Saturday, January 18, 2014

Let love in


Mormons are taught early on that they want to be married in the temple. We've been taught that if someone can't or doesn't want to get married in the temple, we should kick their sorry ass to the curb.

George Durrant reported a conversation he had with his fifteen-year-old son. He had asked him, “Where are you going to get married?”
“In the temple,” was the reply.
“Why?”
“I’ve just never thought of getting married anywhere else.”
“Why?” the father pressed.
“Well, that’s where you go so you can be married forever.”
“But,” the father asked, “what if you meet a girl who doesn’t feel that the temple is that important?”
There was a long pause. Then he replied, “Dad, I wouldn’t marry her.”

I can just imagine the numerous conversations shared between Mormon couples in love when they discover that the temple has been eliminated from the equation. My heart swells at all the tear drenched "I'm sorry"s and the understanding "go fuck yourself, you unworthy pig"s that have sent eternal dreams summer-salting off the highway of holy love and into a cold gray ditch of empty Big Gulps and soggy cigarettes. Tragic.


Tragic, but necessary. We can't be placing love of another human over our love for Mormonism. Marriage is so much more. Some teachers of the youth even complain about the expression "marry in the temple" because they feel it makes light of the ordinance and prefer instead "to call the Lord’s way of marriage the 'sealing ordinance' or 'being sealed.'" This isn't just a marriage, it's a godly right of passage; this togetherness isn't simply for time, it's FOR ETERNITY.

Sealings are more than just some silly hoopla Mormons have added to their religion in attempts to legitimize polygamy or an attempt to create an analogous rite to the the highest sacrament of Catholicism, and anyone telling you otherwise is just speculating. The fact is that as much as God loves you, he can't respect your love unless you proved your commitment to him and your spouse at one of his alters. Period. God's house is a house of order (D&C 132:8), and there's nothing confusing or disorderly about making sure everyone on earth who loves him marries in his holy house.
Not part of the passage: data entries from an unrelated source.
-- ==== Sys2Proof/Machine/Queues.lean ====
section
/-! DEFINITION. Queues and check-value units (R112-R126). -/

namespace Sys2Proof.Machine

open Sys2Proof

/-! ### Queues -/

/-- A queue by its number. -/
def State.queue (s : State) (q : Nat) : Queue := s.que.q.getD q ⟨[], 0, false, false, []⟩

/-- Replace a queue. -/
def State.setQueue (s : State) (q : Nat) (x : Queue) : State := { s with que := { s.que with q := setAt s.que.q q x } }

/-- QCFGq.QEN. -/
def State.qen (s : State) (q : Nat) : Bool := s.rb (R.que_QCFGq q) 0

/-- The number of entries a queue can hold. -/
def State.qsize (s : State) (q : Nat) : Nat := 2 ^ s.rf (R.que_QCFGq q) 4 4

/-- QUE takes pushes: enabled and not in drain (R121). -/
def State.queTakes (s : State) : Bool := s.takes .que

/-- The kind of a packet-mode entry, bits 62:56 (R119). -/
def entKind (v : DWord) : Nat := v.toNat / 2 ^ 56 % 128

/-- R120: the entry keeps the header, data and last order of packet mode. -/
def pktOrder (x : Queue) (v : DWord) : Bool :=
  let k := entKind v
  if x.inProd then k = 0x41 || k = 0x42 || k = 0x43 else k = 0x40

/-- Append an entry, with the high-water mark and the level interrupt (R118). -/
def State.pushEnt (s : State) (q : Nat) (v : DWord) : State :=
  let x := s.queue q
  let n := x.ents.length
  let lvl := s.rf (R.que_QCFGq q) 16 13
  let pkt := s.rb (R.que_QCFGq q) 1
  let x' := { x with ents := x.ents ++ [⟨v, false⟩], high := max x.high (n + 1),
                     inProd := if pkt then decide (entKind v = 0x40 ∨ entKind v = 0x41) else x.inProd }
  let s := s.setQueue q x'
  if lvl ≠ 0 ∧ n < lvl ∧ lvl ≤ n + 1 then s.irq .que q else s

/-- Count a refused push in QDROP. -/
def State.qdrop (s : State) (q : Nat) : State := s.bumpSat (R.que_QDROPq q) 1

/-- A refused push that is recorded as QUE_FULL or QUEUE_OFF and raises OVERFLOW (R115). -/
def State.qrefuse (s : State) (q code off : Nat) (m : Master) : State := ((s.qdrop q).err .que code off m).irq .que 16

/-- R114, R115, R120: a software push of the entry that PUSH_LO and this PUSH_HI value make. -/
def State.qpush (s : State) (m : Master) (q : Nat) (hi : Word) : State :=
  let off := 0x44 + 8 * q
  let lo := (Sparse.find s.que.pushLo (16 * masterIx m + q)).getD 0
  let v : DWord := BitVec.ofNat 64 (hi.toNat * 2 ^ 32 + lo.toNat)
  if !tst hi 31 then (s.qdrop q).err .que 0x81 off m
  else if !s.qen q || !s.queTakes then s.qrefuse q 0x82 off m
  else if s.rb (R.que_QCFGq q) 1 && !pktOrder (s.queue q) v then (s.qdrop q).err .que 0x81 off m
  else if s.qsize q ≤ (s.queue q).ents.length then s.qrefuse q 0x80 off m
  else s.pushEnt q v

/-- QUEUE_PUSH: a write of PUSH_HIq. -/
def execQueuePush (m : Master) (q : Fin 16) (v : Word) (s : State) : Host.Outcome State Fault Refusal :=
  .next (s.writeAt .que (0x1044 + 8 * q.val) m v fun t => (t.qpush m q.val v).answer .done)

/-- Let hardware producers push what they hold for a queue: an entry that breaks packet order is dropped and counted, one that finds no room waits (R115, R120). -/
def hwDrain : Nat → Nat → State → State
  | 0, _, s => s
  | n + 1, q, s =>
    let x := s.queue q
    match x.hw with
    | [] => s
    | v :: r =>
      if !s.qen q || !s.queTakes then s
      else if s.rb (R.que_QCFGq q) 1 && !pktOrder x v then
        hwDrain n q (((s.setQueue q { x with hw := r }).qdrop q).err .que 0x81 (0x44 + 8 * q) .block)
      else if s.qsize q ≤ x.ents.length then s
      else hwDrain n q ((s.setQueue q { x with hw := r }).pushEnt q v)

/-- A hardware producer pushes an entry, behind those already held for the queue. -/
def State.hwPush (s : State) (q : Nat) (v : DWord) : State :=
  let x := s.queue q
  hwDrain (x.hw.length + 1) q (s.setQueue q { x with hw := x.hw ++ [v] })

/-- QUEUE_HW_PUSH: the entries held for a queue are pushed once it has room. -/
def execQueueHwPush (q : Fin 16) (s : State) : Host.Outcome State Fault Refusal :=
  .next (if s.inReset .que then s else hwDrain ((s.queue q.val).hw.length + 1) q.val s)

/-- The entries of the head packet present in a queue, up to its last-data or abort entry. -/
def headPacket : List QEnt → List QEnt
  | [] => []
  | e :: r => if entKind e.v = 0x42 ∨ entKind e.v = 0x43 then [e] else e :: headPacket r

/-- The head packet has reached its cut-through point or its end (R120). -/
def State.poppable (s : State) (q : Nat) : Bool :=
  let p := headPacket (s.queue q).ents
  let ct := s.rf (R.que_QCTq q) 0 12
  (p.any fun e => entKind e.v = 0x42 || entKind e.v = 0x43) || (decide (ct ≠ 0) && decide (ct ≤ p.length))

/-- R112, R128: what the store's symbol code makes of an error that a read meets in the head entry: an error in one symbol is corrected, one in two symbols leaves the entry uncorrectable, one in three or more may be detected, miscorrected or missed. -/
def State.qmeet (s : State) (q : Nat) (e : Option CwErr) : State :=
  match e, (s.queue q).ents with
  | some .two, x :: l => s.setQueue q { s.queue q with ents := { x with poison := true } :: l }
  | some .many, x :: l =>
    if Config.freeBit s.free then (s.setQueue q { s.queue q with ents := { x with poison := true } :: l }).draw 1
    else (s.setQueue q { s.queue q with ents := ⟨BitVec.ofNat 64 (leFirst 8 (freeBytes (s.free + 1) 8)), x.poison⟩ :: l }).draw 9
  | _, _ => s

/-- The reason a read of a queue gives no entry, or none (R116). -/
def State.qreason (s : State) (q : Nat) : Option Nat :=
  let x := s.queue q
  let pkt := s.rb (R.que_QCFGq q) 1
  if !s.qen q then some 0x02
  else match x.ents with
    | [] => if !s.queTakes then some 0x02 else if pkt && x.inCons then some 0x04 else some 0x01
    | e :: _ =>
      if e.poison then some 0x05
      else if pkt && !x.inCons && !s.poppable q then some 0x03
      else none

/-- The word a read returns for a reason. -/
def reasonWord (r : Nat) : Word := w32 (r * 2 ^ 24)

/-- The head entry leaves its queue: a consumer that takes a header is inside the packet until its last-data or abort entry (R120). -/
def State.qadvance (s : State) (q : Nat) (e : QEnt) (r : List QEnt) : State :=
  let x := s.queue q
  let k := entKind e.v
  (s.setQueue q { x with ents := r, inCons := if s.rb (R.que_QCFGq q) 1 then !(k = 0x42 || k = 0x43) else x.inCons }).bump (R.que_QPOPSq q) 1

/-- A head entry that cannot be corrected is discarded (R116). -/
def State.qdiscard (s : State) (q : Nat) : State := (s.setQueue q { s.queue q with ents := (s.queue q).ents.tail }).irq .que 17

/-- R116: a read of POP_HIq. -/
def State.qpop (s : State) (m : Master) (q : Nat) : State × Word :=
  let setLo (t : State) (v : Word) : State := { t with que := { t.que with popLo := Sparse.put t.que.popLo (16 * masterIx m + q) v } }
  match s.qreason q with
  | some 0x05 => (setLo (s.qdiscard q) 0, reasonWord 0x05)
  | some r => (setLo s 0, reasonWord r)
  | none =>
    match (s.queue q).ents with
    | [] => (setLo s 0, reasonWord 0x01)
    | e :: r => (setLo (s.qadvance q e r) (w32 e.v.toNat), w32 (e.v.toNat / 2 ^ 32))

/-- QUEUE_POP: a read of POP_HIq, with the error that the read meets in the head entry. -/
def execQueuePop (m : Master) (q : QueueRead) (s : State) : Host.Outcome State Fault Refusal :=
  .next (s.readAt .que (0x2040 + 8 * q.queue.val) m fun t => let r := (t.qmeet q.queue.val q.err).qpop m q.queue.val; r.1.answer (.data r.2))

/-- The word a read of PEEK_HIq returns. -/
def State.qpeekHi (s : State) (q : Nat) : Word :=
  match s.qreason q with
  | some r => reasonWord r
  | none => match (s.queue q).ents with
    | [] => reasonWord 0x01
    | e :: _ => w32 (e.v.toNat / 2 ^ 32)

/-- The word a read of PEEK_LOq returns. -/
def State.qpeekLo (s : State) (q : Nat) : Word :=
  match s.qreason q with
  | some _ => 0
  | none => match (s.queue q).ents with
    | [] => 0
    | e :: _ => w32 e.v.toNat

/-- QUEUE_PEEK: a read of PEEK_HIq, with the error that the read meets in the head entry. -/
def execQueuePeek (m : Master) (q : QueueRead) (s : State) : Host.Outcome State Fault Refusal :=
  .next (s.readAt .que (0x3040 + 8 * q.queue.val) m fun t => let u := t.qmeet q.queue.val q.err; u.answer (.data (u.qpeekHi q.queue.val)))

/-- R117: discard the entries of a queue and end any packet in progress at both ends. -/
def State.qflush (s : State) (q : Nat) : State :=
  s.setQueue q { s.queue q with ents := [], inProd := false, inCons := false }

/-- QUEUE_FLUSH: a write of QCFGq.FLUSH with the other fields as they stand. -/
def execQueueFlush (m : Master) (q : Fin 16) (s : State) : Host.Outcome State Fault Refusal :=
  .next (s.writeAt .que (0x100 + 0x20 * q.val) m (s.rd (R.que_QCFGq q.val) ||| 4) fun t => (t.qflush q.val).answer .done)

/-- The region of a queue: first and one past the last entry of the store. -/
def qregion (cfg : Word) : Nat × Nat := (fld cfg 8 7 * 256, fld cfg 8 7 * 256 + 2 ^ fld cfg 4 4)

/-- R112: a QCFG value for queue q has a bad region or level, or a size that QCT's CT_THRESH does not lie below (R120; DESIGN CHOICE, log 50). -/
def State.qcfgBad (s : State) (q : Nat) (v : Word) : Bool :=
  let l := fld v 4 4
  let r := qregion v
  decide (l < 8) || decide (12 < l) || decide (32768 < r.2) || decide (fld v 8 7 % 2 ^ (l - 8) ≠ 0) || decide (4096 < fld v 16 13) ||
  (decide (s.rf (R.que_QCTq q) 0 12 ≠ 0) && decide (2 ^ l ≤ s.rf (R.que_QCTq q) 0 12)) ||
  ((List.range 16).any fun p => decide (p ≠ q) && s.qen p &&
    (let o := qregion (s.rd (R.que_QCFGq p)); decide (r.1 < o.2) && decide (o.1 < r.2)))

/-- R112, R113, R117: a write of QCFGq. -/
def State.qcfg (s : State) (m : Master) (q : Nat) (v : Word) : State :=
  let old := s.rd (R.que_QCFGq q)
  let off := 0x100 + 0x20 * q
  if s.qcfgBad q v then s.err .que eBadValue off m
  else if tst old 0 && decide (old &&& 0x7FF2 ≠ v &&& 0x7FF2) then s.err .que eBusy off m
  else
    let t := s.wr (R.que_QCFGq q) (v &&& 0x1FFF7FF3)
    let t := if !tst old 0 && tst v 0 then t.setQueue q { t.queue q with ents := [], high := 0, inProd := false, inCons := false } else t
    if tst v 2 then t.qflush q else t

/-- QCFG_WRITE: a write of QCFGq. -/
def execQcfgWrite (m : Master) (q : Fin 16) (v : Word) (s : State) : Host.Outcome State Fault Refusal :=
  .next (s.writeAt .que (0x100 + 0x20 * q.val) m v fun t => (t.qcfg m q.val v).answer .done)

/-- R113, R120: a write of QCTq. -/
def State.qct (s : State) (m : Master) (q : Nat) (v : Word) : State :=
  let off := 0x104 + 0x20 * q
  if fld v 0 12 ≠ 0 ∧ s.qsize q ≤ fld v 0 12 then s.err .que eBadValue off m
  else if s.qen q && decide (s.rd (R.que_QCTq q) ≠ v &&& 0xFFF) then s.err .que eBusy off m
  else s.wr (R.que_QCTq q) (v &&& 0xFFF)

/-- QUE_EMPTY and QUE_FULL: one bit per queue for which a test holds. -/
def qmask (f : Nat → Bool) : Word := w32 ((List.range 16).foldl (fun a q => a + b2n (f q) * 2 ^ q) 0)

/-- The queue registers that show the store's state. -/
def State.queRead (s : State) (off : Nat) : Option Word :=
  if off = 0x40 then some (qmask fun q => (s.queue q).ents.isEmpty)
  else if off = 0x44 then some (qmask fun q => decide (s.qsize q ≤ (s.queue q).ents.length))
  else if 0x100 ≤ off ∧ off < 0x300 ∧ off % 0x20 = 8 then
    let x := s.queue ((off - 0x108) / 0x20)
    some (w32 (x.ents.length + x.high * 2 ^ 16))
  else none

/-- A QUE block reset discards every entry and what hardware producers hold for the Market (R110, R121). -/
def State.queReset (s : State) : State :=
  { s with que := ⟨s.que.q.map fun x => { x with ents := [], high := 0, inProd := false, inCons := false }, [], []⟩,
           mkt := { s.mkt with comps := [] } }

/-! ### Check-value units -/

/-- A check unit by its number. -/
def State.unit (s : State) (u : Nat) : ChkUnit := s.chk.getD u ⟨false, false⟩

/-- Replace a check unit. -/
def State.setUnit (s : State) (u : Nat) (x : ChkUnit) : State := { s with chk := setAt s.chk u x }

/-- R125: the CRC a unit computes. -/
def State.unitCrc (s : State) (u : Nat) : CrcPar :=
  let c := s.rd (R.chk_CCFGu u)
  match fld c 8 3 with
  | 1 => crc16
  | 2 => crc24
  | 3 => crc32
  | 4 => crc32c
  | _ =>
    let w := fld c 16 5 + 1
    ⟨w, s.rn (R.chk_CPOLYu u) % 2 ^ w, s.rn (R.chk_CINITu u) % 2 ^ w, tst c 2, tst c 3, s.rn (R.chk_CXORu u) % 2 ^ w⟩

/-- The unit snoops a source: SRC, and for SRC 0xC the Porter channel (R122). -/
def State.snoops (s : State) (u src chan : Nat) : Bool :=
  let c := s.rd (R.chk_CCFGu u)
  decide (fld c 4 4 = src) && (decide (src ≠ 0xC) || decide (fld c 24 4 = chan))

/-- R123: a frame of a source starts at one unit. -/
def chkStart (src chan : Nat) (s : State) (u : Nat) : State :=
  let c := s.rd (R.chk_CCFGu u)
  if tst c 0 && s.snoops u src chan && !(s.unit u).inFrame then
    let s := s.setUnit u { s.unit u with inFrame := true }
    let s := s.wr (R.chk_CBYTESu u) 0
    if tst c 1 then s.wr (R.chk_CVALu u) (w32 (s.unitCrc u).init) else s
  else s

/-- CHECK_FRAME_START: a frame of a source starts. -/
def execCheckFrameStart (src chan : Nat) (s : State) : Host.Outcome State Fault Refusal :=
  .next (if s.takes .chk then (List.range 8).foldl (chkStart src chan) s else s)

/-- R123: a frame of a source ends at one unit, which has absorbed its bytes. -/
def chkEnd (src chan : Nat) (data : Bytes) (s : State) (u : Nat) : State :=
  if (s.unit u).inFrame && s.snoops u src chan then
    let p := s.unitCrc u
    let v := crcRun p (s.rn (R.chk_CVALu u)) data
    let s := (s.wr (R.chk_CVALu u) (w32 v)).wr (R.chk_CBYTESu u) (w32 data.length)
    let s := s.bump (R.chk_CFRAMESu u) 1
    if s.rb (R.chk_CCFGu u) 1 then
      let late := (s.unit u).unread
      let s := (s.setUnit u ⟨false, true⟩).wr (R.chk_CRESULTu u) (w32 (crcFinish p v))
      let s := s.irq .chk u
      if late then s.irq .chk (8 + u) else s
    else s.setUnit u { s.unit u with inFrame := false }
  else s

/-- No unit is inside a frame. -/
def State.chkIdle (s : State) : Bool := s.chk.all fun x => !x.inFrame

/-- CHECK_FRAME_END: a frame of a source ends, with the bytes it carried. -/
def execCheckFrameEnd (src chan : Nat) (data : Bytes) (s : State) : Host.Outcome State Fault Refusal :=
  .next (if s.inReset .chk then s else
    let s := (List.range 8).foldl (chkEnd src chan data) s
    if s.draining .chk && s.chkIdle then s.setDrained .chk else s)

/-- R124: a write of CVALu. -/
def State.cval (s : State) (m : Master) (u : Nat) (v : Word) : State :=
  if (s.unit u).inFrame then s.err .chk eBusy (0x110 + 0x20 * u) m else s.wr (R.chk_CVALu u) v

/-- CVAL_WRITE: a write of CVALu. -/
def execCvalWrite (m : Master) (u : Fin 8) (v : Word) (s : State) : Host.Outcome State Fault Refusal :=
  .next (s.writeAt .chk (0x110 + 0x20 * u.val) m v fun t => (t.cval m u.val v).answer .done)

/-- A write of CCFGu: refused with BUSY while UEN is 1 unless it changes UEN alone, and with BAD_VALUE for a reserved source, preset or width. A unit given another source starts at that source's next frame (R123). -/
def State.ccfg (s : State) (m : Master) (u : Nat) (v : Word) : State :=
  let old := s.rd (R.chk_CCFGu u)
  let off := 0x100 + 0x20 * u
  let v := v &&& 0xF1F07FF
  if 0xE ≤ fld v 4 4 ∨ 4 < fld v 8 3 ∨ (tst v 0 ∧ fld v 8 3 = 0 ∧ fld v 16 5 < 7) then s.err .chk eBadValue off m
  else if tst old 0 && decide (old ||| 1 ≠ v ||| 1) then s.err .chk eBusy off m
  else (if old &&& 0xF0000F0 = v &&& 0xF0000F0 then s else s.setUnit u { s.unit u with inFrame := false }).wr (R.chk_CCFGu u) v

/-- R126: KILL ends every frame at once and latches nothing. -/
def State.chkKill (s : State) : State :=
  { s with chk := s.chk.map fun x => { x with inFrame := false } }

end Sys2Proof.Machine
end

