-- ==== Sys2Proof/Machine/NetTime.lean ====
section
/-! DEFINITION. Network time: the anchor, the servo, steps, sources, PPS and time of day, and the bound (R225-R247). -/

namespace Sys2Proof.Machine

open Sys2Proof

/-! ### Anchor, rate and steps -/

/-- One second of CNT (R225: 250 MHz). -/
abbrev cntSec : Nat := 250000000

/-- One tick in units of 2^-16 ns. -/
abbrev tick16 : Nat := 4000000 * 2 ^ 16

/-- Set OFFSET, in units of 2^-16 ns, and ANCHOR. -/
def State.setAnchor (s : State) (off : Nat) (c : DWord) : State :=
  let s := (s.wr R.ntm_OFFSET_FRAC (w32 (off % 2 ^ 16))).wr64 R.ntm_OFFSET_NS_LO R.ntm_OFFSET_NS_HI (off / 2 ^ 16)
  s.wr64 R.ntm_ANCHOR_LO R.ntm_ANCHOR_HI c.toNat

/-- R227: change RATE at a counter value without a jump of network time. -/
def State.setRate (s : State) (c : DWord) (v : Int) : State := (s.setAnchor (s.nt c) c).wr R.ntm_RATE (wOfInt v)

/-- Store NTM_STAT.STATE. -/
def State.setTm (s : State) (st : Nat) : State := s.wf R.ntm_NTM_STAT 0 3 st

/-- ppb_to_rate of R237, for a ppb value given as a quotient. -/
def ppbRate (num den : Int) : Int := num * 2 ^ 48 / (den * 1000000000)

/-- Seconds spent in the current holdover. -/
def State.holdS (s : State) : Nat := if s.tmState = 3 then (s.cnt - s.ntm.holdCnt).toNat / cntSec else 0

/-- R242, R243: the bound in ns, none while unknown. -/
def State.bound (s : State) : Option Nat :=
  if s.tmState = 0 then none else s.ntm.base.map fun b => b + s.holdS * s.rn R.ntm_HOLD_RATE

/-- R243: the source code of TQ: 0 PPS and host, 1 ring, 2 beacon chain, 3 holdover. -/
def State.tqSrc (s : State) : Nat :=
  if s.tmState = 3 then 3
  else match s.rf R.ntm_NTM_CFG 0 2 with
    | 2 => 1
    | 3 => 2
    | _ => 0

/-- R243: TQ, ERR in bits 5:0 and SRC in bits 7:6. -/
def State.tq (s : State) : Nat :=
  match s.bound with
  | some b => min (cdiv b 32) 63 + s.tqSrc * 64
  | none => 63 + (if s.tmState = 0 then 0 else s.tqSrc) * 64

/-- The event TIME_LOCKED. -/
def State.evLocked (s : State) : State :=
  (s.irq .ntm 0).event 0xF100 0x110 (toLe 1 s.tmState ++ toLe 1 s.tqSrc ++ toLe 4 (s.bound.getD 0xFFFFFFFF))

/-- R228: enter a time state; entering LOCKED raises the interrupt and the event. -/
def State.toTm (s : State) (st : Nat) : State :=
  if s.tmState = st then s
  else
    let s := s.setTm st
    if st = 2 then s.evLocked else s

/-- R228, R237: the source is lost: HOLDOVER at RATE = FREQ. Cause: 1 source lost, 2 PPS lost, 3 warm reset. -/
def State.loseSource (s : State) (c : DWord) (cause : Nat) : State :=
  if s.tmState = 1 ∨ s.tmState = 2 then
    let s := s.at c
    let s := (s.setRate s.cnt (sInt (s.rd R.ntm_FREQ))).setTm 3
    let s := { s with ntm := { s.ntm with holdCnt := s.cnt, jumps := [] } }
    ((s.bump R.ntm_HOLD_CNT 1).irq .ntm 1).event 0xF101 0x110 (toLe 1 cause)
  else s

/-- R240, R247: NTM is disabled: measurements stop, and a PPS edge after that is expected afresh. -/
def State.ntmDisable (s : State) : State := { s with ntm := { s.ntm with ppsNext := none } }.loseSource s.cnt 1

/-- R238: count a step, raise STEPPED and record it; `e` in units of 2^-16 ns. -/
def State.stepped (s : State) (e : Int) : State :=
  ((s.bump R.ntm_STEP_CNT 1).irq .ntm 2).event 0xF102 0x110 (toLe 8 (unsgn 64 (e / 2 ^ 16)) ++ toLe 4 s.tick32.toNat)

/-- R22, R237: the first setting of time steps at once; the tick number is that of the new time. -/
def State.stepNow (s : State) (e : Int) (c : DWord) : State :=
  let n := (((s.nt c : Int) + e).toNat) % 2 ^ 80
  let s := s.setAnchor n c
  { s with ntm := { s.ntm with tick := n / tick16, stage := [none, none, none, none] } }

/-- A quotient over `d` cycles; over none it lies open. -/
def perTime (n d : Int) : Int := if d = 0 then Config.overNoTime n else n / d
So don't worry about the guy who's sealed to three different women, all of whom learned to hate him deeply and divorced him; don't worry about if the atheist grandfather you vicariously sealed to your grandmother probably won't accept the ordinance but your grandma probably will; don't worry that Joseph Smith was sealed to 11 women who were already married to other Mormon leaders; don't worry about your brother who's sealed to an unfaithful woman who doesn't love or deserve him; don't worry about anything, it all makes sense to God.

And yet sometimes I can't help but think about how hard it can be for people to find love and how often the love they find lies outside of their religious culture. Sometimes I think about God being a completely loving and completely understanding father and just how his love and understanding might play out in the eternities. At times I think how strange it is that so many Mormon grandparents are convinced that all you need is a penis, a vagina, and two strong testimonies for a marriage to work. (It's almost as though Spencer Kimball said this: "it is certain that almost any good man and any good woman can have happiness and a successful marriage if both are willing to pay the price.) And maybe it is a little funny that Mormon kids think that they will conveniently find the person they will marry within their very limited ward boundaries.


Instead of pushing love away because temple requirements get in the way, wouldn't it be more respectful and loving in many cases to trust in God's love and celebrate the love a couple shares with each other? For many people life is too short and too hard to go it alone. It's also true that Mormonism can be very harsh on its single members. Can't God let his children embrace love and companionship as it presents itself without putting harsh parameters on who qualifies?